(ENTRIES PROVIDED Opens)

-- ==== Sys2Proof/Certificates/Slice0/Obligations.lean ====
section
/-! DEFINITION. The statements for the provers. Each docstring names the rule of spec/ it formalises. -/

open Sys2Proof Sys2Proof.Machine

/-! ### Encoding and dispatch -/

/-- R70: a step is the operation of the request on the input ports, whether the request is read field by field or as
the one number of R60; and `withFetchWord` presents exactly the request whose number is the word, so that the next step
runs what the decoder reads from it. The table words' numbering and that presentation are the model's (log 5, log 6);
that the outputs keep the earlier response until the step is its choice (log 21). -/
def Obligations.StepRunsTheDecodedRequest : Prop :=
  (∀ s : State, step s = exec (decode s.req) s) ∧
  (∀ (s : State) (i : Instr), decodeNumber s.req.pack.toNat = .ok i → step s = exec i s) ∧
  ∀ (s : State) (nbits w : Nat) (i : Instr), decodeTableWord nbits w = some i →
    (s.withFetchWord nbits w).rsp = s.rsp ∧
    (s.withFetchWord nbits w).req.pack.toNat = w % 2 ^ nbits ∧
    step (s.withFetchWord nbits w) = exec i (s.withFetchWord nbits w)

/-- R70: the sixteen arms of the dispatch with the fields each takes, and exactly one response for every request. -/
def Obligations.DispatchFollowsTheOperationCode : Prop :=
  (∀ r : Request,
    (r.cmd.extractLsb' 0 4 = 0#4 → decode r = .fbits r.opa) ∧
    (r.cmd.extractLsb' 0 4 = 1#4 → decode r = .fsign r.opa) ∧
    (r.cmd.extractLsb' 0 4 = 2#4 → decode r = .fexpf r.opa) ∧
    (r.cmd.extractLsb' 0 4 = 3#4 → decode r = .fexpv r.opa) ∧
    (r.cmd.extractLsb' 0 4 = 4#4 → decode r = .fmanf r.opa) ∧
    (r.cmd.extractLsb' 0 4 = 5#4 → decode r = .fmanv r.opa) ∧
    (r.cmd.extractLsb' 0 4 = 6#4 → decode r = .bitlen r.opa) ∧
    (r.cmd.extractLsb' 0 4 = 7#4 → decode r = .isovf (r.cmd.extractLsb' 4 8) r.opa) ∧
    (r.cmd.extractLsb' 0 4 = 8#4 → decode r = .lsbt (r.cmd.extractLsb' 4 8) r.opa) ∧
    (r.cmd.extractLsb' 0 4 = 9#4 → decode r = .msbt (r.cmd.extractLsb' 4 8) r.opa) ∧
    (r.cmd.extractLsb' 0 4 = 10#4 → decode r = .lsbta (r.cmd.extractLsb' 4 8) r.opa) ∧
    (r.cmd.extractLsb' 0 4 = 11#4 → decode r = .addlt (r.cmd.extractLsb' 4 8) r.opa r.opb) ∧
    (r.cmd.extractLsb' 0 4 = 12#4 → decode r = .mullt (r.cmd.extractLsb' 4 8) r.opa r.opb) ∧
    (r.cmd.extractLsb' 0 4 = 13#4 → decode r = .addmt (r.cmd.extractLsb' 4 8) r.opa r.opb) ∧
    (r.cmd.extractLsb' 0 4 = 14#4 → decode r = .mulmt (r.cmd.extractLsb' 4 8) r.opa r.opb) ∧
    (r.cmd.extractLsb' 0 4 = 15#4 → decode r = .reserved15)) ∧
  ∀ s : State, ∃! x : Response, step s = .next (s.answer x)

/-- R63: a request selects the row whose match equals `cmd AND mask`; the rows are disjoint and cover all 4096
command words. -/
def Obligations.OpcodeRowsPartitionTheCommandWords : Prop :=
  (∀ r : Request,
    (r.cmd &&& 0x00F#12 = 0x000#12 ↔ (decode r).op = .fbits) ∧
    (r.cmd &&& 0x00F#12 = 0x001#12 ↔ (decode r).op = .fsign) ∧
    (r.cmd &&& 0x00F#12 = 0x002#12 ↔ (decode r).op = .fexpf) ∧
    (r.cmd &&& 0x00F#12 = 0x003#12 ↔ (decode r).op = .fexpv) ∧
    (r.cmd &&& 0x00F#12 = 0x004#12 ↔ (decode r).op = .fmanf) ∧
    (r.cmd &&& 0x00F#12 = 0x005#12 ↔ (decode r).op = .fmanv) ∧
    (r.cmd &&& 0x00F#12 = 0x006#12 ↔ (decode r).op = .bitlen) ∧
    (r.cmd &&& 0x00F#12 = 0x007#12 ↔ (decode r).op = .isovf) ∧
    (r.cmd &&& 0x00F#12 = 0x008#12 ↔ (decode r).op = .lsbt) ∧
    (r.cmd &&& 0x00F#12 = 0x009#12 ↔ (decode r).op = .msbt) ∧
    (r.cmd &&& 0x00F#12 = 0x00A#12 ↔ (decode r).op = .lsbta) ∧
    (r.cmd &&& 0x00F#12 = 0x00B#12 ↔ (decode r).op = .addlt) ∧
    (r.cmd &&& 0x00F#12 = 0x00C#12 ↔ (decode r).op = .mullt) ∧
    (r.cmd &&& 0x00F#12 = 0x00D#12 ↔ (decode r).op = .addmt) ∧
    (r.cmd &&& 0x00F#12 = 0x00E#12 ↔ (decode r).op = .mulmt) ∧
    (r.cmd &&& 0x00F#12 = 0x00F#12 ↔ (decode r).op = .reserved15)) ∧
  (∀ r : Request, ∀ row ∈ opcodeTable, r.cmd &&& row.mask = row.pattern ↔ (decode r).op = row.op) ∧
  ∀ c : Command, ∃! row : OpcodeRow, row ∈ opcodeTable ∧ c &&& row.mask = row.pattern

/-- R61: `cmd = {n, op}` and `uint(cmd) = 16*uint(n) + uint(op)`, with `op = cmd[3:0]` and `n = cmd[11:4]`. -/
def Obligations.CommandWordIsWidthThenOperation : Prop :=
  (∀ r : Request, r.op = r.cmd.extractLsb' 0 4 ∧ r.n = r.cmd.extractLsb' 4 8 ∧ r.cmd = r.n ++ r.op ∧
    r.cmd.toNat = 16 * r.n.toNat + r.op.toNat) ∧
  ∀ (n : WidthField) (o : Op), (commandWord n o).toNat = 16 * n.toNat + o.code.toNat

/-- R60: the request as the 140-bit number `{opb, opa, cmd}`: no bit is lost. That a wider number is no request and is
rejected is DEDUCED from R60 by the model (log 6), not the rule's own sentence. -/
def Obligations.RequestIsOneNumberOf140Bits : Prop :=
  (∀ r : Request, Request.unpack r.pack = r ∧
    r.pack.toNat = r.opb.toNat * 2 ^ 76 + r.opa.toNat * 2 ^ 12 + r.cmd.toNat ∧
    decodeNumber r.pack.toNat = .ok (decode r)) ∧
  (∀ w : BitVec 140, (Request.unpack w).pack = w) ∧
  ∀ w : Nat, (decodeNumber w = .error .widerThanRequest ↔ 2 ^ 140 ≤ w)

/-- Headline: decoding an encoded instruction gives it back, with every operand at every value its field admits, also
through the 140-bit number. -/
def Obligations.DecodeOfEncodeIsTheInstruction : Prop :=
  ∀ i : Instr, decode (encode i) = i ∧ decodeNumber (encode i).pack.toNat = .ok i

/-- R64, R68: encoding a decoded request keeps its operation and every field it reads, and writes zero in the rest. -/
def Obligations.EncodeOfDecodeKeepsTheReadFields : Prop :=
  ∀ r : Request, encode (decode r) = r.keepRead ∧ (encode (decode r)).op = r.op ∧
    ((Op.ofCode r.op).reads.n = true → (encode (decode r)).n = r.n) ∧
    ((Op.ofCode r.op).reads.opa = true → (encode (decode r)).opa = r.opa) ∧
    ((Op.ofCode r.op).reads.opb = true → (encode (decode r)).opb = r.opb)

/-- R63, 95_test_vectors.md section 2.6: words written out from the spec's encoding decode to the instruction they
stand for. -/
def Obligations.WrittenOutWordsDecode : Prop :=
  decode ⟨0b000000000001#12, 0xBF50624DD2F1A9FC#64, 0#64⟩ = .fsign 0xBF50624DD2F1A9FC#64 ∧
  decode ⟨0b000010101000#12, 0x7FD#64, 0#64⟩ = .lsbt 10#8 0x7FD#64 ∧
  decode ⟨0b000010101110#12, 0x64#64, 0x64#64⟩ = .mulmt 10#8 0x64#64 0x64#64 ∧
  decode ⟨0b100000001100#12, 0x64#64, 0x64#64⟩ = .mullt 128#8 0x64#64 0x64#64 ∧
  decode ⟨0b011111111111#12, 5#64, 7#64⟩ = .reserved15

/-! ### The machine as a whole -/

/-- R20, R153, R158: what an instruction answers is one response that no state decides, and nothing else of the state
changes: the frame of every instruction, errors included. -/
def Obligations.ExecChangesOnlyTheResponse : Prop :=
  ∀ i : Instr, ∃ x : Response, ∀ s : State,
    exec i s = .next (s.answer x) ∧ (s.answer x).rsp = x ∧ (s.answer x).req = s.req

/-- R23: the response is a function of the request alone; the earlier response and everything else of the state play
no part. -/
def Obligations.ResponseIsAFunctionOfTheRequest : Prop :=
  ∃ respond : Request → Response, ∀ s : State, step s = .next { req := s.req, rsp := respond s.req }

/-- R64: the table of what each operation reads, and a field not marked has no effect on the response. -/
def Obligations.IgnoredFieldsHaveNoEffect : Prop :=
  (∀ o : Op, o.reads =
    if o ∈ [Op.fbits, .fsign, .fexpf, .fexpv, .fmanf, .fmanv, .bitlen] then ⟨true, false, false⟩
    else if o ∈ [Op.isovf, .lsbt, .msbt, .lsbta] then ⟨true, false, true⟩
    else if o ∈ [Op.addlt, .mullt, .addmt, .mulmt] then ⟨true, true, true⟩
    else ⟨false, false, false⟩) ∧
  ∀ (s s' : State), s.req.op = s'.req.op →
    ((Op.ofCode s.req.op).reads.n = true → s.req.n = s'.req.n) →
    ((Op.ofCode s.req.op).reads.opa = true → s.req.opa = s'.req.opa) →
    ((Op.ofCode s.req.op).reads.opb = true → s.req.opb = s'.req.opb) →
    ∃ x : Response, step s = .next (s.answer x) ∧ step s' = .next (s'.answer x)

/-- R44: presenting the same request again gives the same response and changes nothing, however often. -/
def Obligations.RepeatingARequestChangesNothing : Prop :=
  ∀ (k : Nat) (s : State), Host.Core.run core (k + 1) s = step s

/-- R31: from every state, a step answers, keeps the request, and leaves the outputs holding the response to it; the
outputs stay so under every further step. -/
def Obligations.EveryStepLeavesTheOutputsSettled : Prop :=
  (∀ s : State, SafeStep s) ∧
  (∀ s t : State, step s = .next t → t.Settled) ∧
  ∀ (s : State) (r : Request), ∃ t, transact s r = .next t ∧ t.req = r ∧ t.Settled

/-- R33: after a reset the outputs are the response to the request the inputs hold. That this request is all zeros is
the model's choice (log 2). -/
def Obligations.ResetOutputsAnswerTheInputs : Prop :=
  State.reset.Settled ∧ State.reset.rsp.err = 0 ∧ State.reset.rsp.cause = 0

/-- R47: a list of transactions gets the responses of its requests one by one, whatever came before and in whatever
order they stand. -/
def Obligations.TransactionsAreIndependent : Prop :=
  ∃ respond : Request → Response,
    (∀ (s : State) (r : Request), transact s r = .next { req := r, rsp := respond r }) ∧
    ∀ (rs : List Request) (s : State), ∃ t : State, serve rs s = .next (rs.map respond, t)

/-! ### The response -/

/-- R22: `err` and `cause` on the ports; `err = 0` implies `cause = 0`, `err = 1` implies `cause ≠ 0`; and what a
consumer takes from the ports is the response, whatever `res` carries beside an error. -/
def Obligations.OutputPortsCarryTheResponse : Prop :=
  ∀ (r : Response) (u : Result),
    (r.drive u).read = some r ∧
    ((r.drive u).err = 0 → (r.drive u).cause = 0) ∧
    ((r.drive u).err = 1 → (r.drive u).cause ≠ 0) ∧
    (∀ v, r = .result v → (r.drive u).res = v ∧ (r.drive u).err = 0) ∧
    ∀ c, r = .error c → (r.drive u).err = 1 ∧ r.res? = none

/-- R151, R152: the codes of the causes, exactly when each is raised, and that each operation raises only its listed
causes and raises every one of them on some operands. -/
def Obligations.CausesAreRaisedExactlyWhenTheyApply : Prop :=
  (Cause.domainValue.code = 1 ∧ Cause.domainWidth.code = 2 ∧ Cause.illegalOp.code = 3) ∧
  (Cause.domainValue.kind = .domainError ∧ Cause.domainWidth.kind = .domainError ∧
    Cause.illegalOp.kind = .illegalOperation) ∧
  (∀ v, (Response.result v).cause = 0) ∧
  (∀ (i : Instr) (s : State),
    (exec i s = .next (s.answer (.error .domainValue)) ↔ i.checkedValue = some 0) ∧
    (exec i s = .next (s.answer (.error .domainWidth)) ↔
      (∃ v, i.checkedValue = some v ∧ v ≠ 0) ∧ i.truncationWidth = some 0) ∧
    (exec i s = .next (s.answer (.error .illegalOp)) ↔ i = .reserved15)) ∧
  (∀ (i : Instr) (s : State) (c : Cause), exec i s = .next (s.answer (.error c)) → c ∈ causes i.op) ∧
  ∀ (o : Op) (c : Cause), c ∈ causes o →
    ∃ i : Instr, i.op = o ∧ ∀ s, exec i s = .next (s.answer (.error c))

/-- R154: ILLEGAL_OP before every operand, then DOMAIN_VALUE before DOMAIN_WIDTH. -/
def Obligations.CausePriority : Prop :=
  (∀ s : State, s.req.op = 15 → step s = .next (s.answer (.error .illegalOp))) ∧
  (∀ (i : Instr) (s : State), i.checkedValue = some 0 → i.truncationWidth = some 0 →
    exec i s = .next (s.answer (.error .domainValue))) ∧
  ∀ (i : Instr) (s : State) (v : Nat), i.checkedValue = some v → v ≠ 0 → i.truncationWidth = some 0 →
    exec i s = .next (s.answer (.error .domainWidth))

(ENTRIES PROVIDED Closes)

Search the data for the word "checkedValue" and copy each line where it appears.

    (exec i s = .next (s.answer (.error .domainValue)) ↔ i.checkedValue = some 0) ∧
      (∃ v, i.checkedValue = some v ∧ v ≠ 0) ∧ i.truncationWidth = some 0) ∧
  (∀ (i : Instr) (s : State), i.checkedValue = some 0 → i.truncationWidth = some 0 →
  ∀ (i : Instr) (s : State) (v : Nat), i.checkedValue = some v → v ≠ 0 → i.truncationWidth = some 0 →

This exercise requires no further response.